Where does the word "Instr" appear in the data? Copy every line that holds it.

● **Available data**:
----

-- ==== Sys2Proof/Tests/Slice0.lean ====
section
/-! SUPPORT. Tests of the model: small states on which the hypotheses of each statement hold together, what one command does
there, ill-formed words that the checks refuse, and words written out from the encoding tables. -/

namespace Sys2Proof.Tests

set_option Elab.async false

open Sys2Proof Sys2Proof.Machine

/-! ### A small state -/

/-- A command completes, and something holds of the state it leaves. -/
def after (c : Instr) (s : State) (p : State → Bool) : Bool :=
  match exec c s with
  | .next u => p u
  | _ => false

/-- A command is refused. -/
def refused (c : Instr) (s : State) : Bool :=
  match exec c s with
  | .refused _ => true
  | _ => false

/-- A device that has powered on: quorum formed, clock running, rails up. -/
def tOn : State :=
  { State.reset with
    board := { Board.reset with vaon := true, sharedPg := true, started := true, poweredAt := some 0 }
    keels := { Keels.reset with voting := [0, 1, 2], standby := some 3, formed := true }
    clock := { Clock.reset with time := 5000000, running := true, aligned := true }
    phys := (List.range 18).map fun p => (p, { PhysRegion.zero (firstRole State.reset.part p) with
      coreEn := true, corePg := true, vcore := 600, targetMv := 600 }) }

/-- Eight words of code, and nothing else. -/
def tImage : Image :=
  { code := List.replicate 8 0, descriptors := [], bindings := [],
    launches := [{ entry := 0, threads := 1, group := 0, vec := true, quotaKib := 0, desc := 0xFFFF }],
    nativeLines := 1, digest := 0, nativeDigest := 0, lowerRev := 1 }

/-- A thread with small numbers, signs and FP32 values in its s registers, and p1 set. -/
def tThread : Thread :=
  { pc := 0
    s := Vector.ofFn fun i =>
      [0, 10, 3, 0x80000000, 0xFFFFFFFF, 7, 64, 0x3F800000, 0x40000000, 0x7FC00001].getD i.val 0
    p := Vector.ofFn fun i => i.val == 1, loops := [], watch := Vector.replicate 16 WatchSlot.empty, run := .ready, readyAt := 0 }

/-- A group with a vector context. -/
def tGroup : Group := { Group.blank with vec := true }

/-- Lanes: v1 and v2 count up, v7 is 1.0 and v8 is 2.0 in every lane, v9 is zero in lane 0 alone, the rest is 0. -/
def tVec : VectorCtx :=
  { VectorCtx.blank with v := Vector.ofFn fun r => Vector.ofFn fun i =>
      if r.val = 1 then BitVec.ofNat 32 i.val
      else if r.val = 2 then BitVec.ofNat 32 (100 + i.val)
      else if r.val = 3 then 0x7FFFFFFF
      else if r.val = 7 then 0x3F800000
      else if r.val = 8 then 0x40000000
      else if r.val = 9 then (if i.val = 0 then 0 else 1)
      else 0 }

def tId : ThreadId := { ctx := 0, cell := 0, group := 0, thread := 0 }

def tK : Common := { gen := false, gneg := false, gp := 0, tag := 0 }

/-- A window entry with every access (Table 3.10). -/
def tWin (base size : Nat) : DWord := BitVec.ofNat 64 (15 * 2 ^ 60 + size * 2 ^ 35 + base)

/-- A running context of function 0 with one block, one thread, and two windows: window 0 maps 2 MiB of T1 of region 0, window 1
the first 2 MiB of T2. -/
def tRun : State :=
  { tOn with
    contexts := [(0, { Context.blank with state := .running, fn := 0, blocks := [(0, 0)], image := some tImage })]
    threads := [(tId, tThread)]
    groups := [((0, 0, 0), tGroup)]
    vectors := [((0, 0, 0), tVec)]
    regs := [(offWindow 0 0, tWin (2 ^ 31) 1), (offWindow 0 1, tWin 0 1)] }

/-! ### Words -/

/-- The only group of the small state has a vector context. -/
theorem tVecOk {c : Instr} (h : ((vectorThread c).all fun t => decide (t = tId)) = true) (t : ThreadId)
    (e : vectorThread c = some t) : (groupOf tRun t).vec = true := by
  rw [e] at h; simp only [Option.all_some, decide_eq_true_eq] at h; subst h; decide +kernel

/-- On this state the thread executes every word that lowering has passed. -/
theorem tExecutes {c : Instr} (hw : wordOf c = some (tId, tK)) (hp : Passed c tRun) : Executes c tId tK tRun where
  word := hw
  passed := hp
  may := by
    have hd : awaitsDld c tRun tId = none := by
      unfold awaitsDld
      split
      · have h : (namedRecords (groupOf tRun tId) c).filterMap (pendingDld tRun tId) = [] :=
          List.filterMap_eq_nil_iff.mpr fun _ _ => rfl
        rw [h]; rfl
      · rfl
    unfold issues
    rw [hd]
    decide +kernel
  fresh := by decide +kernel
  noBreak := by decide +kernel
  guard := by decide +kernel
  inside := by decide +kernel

----

● **Answer for the task**:
def after (c : Instr) (s : State) (p : State → Bool) : Bool :=
def refused (c : Instr) (s : State) : Bool :=
theorem tVecOk {c : Instr} (h : ((vectorThread c).all fun t => decide (t = tId)) = true) (t : ThreadId)
theorem tExecutes {c : Instr} (hw : wordOf c = some (tId, tK)) (hp : Passed c tRun) : Executes c tId tK tRun where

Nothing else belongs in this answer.